WHAT THE TASK ASKS →
In the entries below, the word "session" appears on some lines. Copy each of those lines.

━━━━━━━━

/-! ## The immediate commands -/

/-- T37 through a step, and T40: another device's command is dropped but re-arms the detectors. -/
theorem test_ack :
    sent (step (typed (txt ['0']) rest)) = some [line ['0']]
    ∧ (after (step (typed (txt ['1', 'M']) (timed 5 false false)))).map
        (fun t => (t.trace, t.state, t.waitBreak, t.waitMark)) = some ([], .lowPower, true, true) := by decide
/-- T38. -/
theorem test_wildcardQuery :
    sent (exec .wildcardQuery { rest with addr := 0x37#8 }) = some [line ['7']] := by decide
/-- T43. -/
theorem test_identify :
    sent (exec (.identify 0x30#8) rest) = some [line ['0', '1', '4', 'H', 'Y', 'D', 'R', 'O', 'G', 'E', 'O',
      'L', 'U', 'M', 'N', 'O', 'X', '1', '0', '0', 'S', 'N', '0', '0', '0', '1']] := by decide
/-- T47: the keys (0, 3) and (1, 3) are one. -/
theorem test_metadata :
    sent (exec (.metadata 0x30#8 (txt ['0', ',', '3'])) rest) = some [line ['0', ',', 'O', '2']]
    ∧ sent (exec (.metadata 0x30#8 (txt ['1', ',', '3'])) rest) = some [line ['0', ',', 'O', '2']] := by decide
/-- T48. -/
theorem test_metadata_missing :
    sent (exec (.metadata 0x30#8 (txt ['7'])) rest) = some [line ['0']] := by decide
/-- T44. -/
theorem test_changeAddress :
    (after (exec (.changeAddress 0x30#8 0x35#8) rest)).map (fun t => (t.addr, t.nvm, t.nvmWrites, t.trace))
      = some (0x35#8, 0x35#8, [0x35#8], [line ['5']]) := by decide
/-- T45. -/
theorem test_changeAddress_same :
    (after (exec (.changeAddress 0x30#8 0x30#8) rest)).map (fun t => (t.addr, t.nvmWrites, t.trace))
      = some (0x30#8, [], [line ['0']]) := by decide
/-- T49. -/
theorem test_data :
    sent (exec (.data 0x30#8 0) { rest with lines := [txt ['+', '1', '.', '5']] })
      = some [line ['0', '+', '1', '.', '5']]
    ∧ sent (exec (.data 0x30#8 9) rest) = some [line ['0']] := by decide
/-- T50 with T33's checksum. -/
theorem test_data_checksum :
    sent (exec (.data 0x30#8 1) { rest with crcLatched := true }) = some [line ['0', 'A', 'P', '@']] := by
  decide +kernel
/-- T51. -/
theorem test_byteData_empty :
    sent (exec (.byteData 0x30#8 0) rest) = some [.binary [0x30#8, 0x00#8, 0x00#8, 0x00#8]] := by decide
/-- T52. -/
theorem test_byteData :
    sent (exec (.byteData 0x30#8 0)
      { rest with crcLatched := true, lines := [txt ['+', '1', '.', '0', '0', '0', '0', '0', '0']] })
      = some [.binary [0x30#8, 0x09#8, 0x00#8, 0x02#8, 0x2B#8, 0x31#8, 0x2E#8, 0x30#8, 0x30#8, 0x30#8,
          0x30#8, 0x30#8, 0x30#8, 0x44#8, 0xE2#8]] := by decide +kernel
/-- R192, R193: the session is at rest afterwards whatever the handler does. -/
theorem test_ext_returns_to_rest :
    (session (exec (.extM 0x30#8 []) rest)).map (·.1) = some .lowPower
    ∧ (session (exec (.extU 0x30#8 []) rest)).map (·.1) = some .lowPower := ⟨by rfl, by rfl⟩
/-- R194: a handler may send one frame and bytes to the sensor. -/
theorem test_ext_effect :
    (applyExt ⟨some (txt ['o', 'k']), [0x01#8]⟩ rest).trace = [line ['0', 'o', 'k']]
    ∧ (applyExt ⟨some (txt ['o', 'k']), [0x01#8]⟩ rest).ptOut = [0x01#8]
    ∧ (applyExt ⟨none, []⟩ rest).trace = [] := by decide
/-- T41, T39, T52b: silence. -/
theorem test_unknown :
    sent (step (typed (txt ['0', 'Z']) rest)) = some []
    ∧ sent (step (typed [] rest)) = some []
    ∧ (after (step { typed (List.replicate 32 0x30#8) rest with cmdOvf := true })).map
        (fun t => (t.trace, t.cmdLen, t.cmdOvf)) = some ([], 0, false) := by decide
/-- T52c: a receive overflow throws the command away. -/
theorem test_overflow_recovery :
    (after (step { typed (txt ['0', 'M']) rest with rxOvf := true })).map
      (fun t => (t.trace, t.rxq, t.cmdLen, t.rxOvf)) = some ([], [], 0, false) := by decide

━━━━━━━━

YOUR SOLUTION →
/-- R192, R193: the session is at rest afterwards whatever the handler does. -/
    (session (exec (.extM 0x30#8 []) rest)).map (·.1) = some .lowPower
    ∧ (session (exec (.extU 0x30#8 []) rest)).map (·.1) = some .lowPower := ⟨by rfl, by rfl⟩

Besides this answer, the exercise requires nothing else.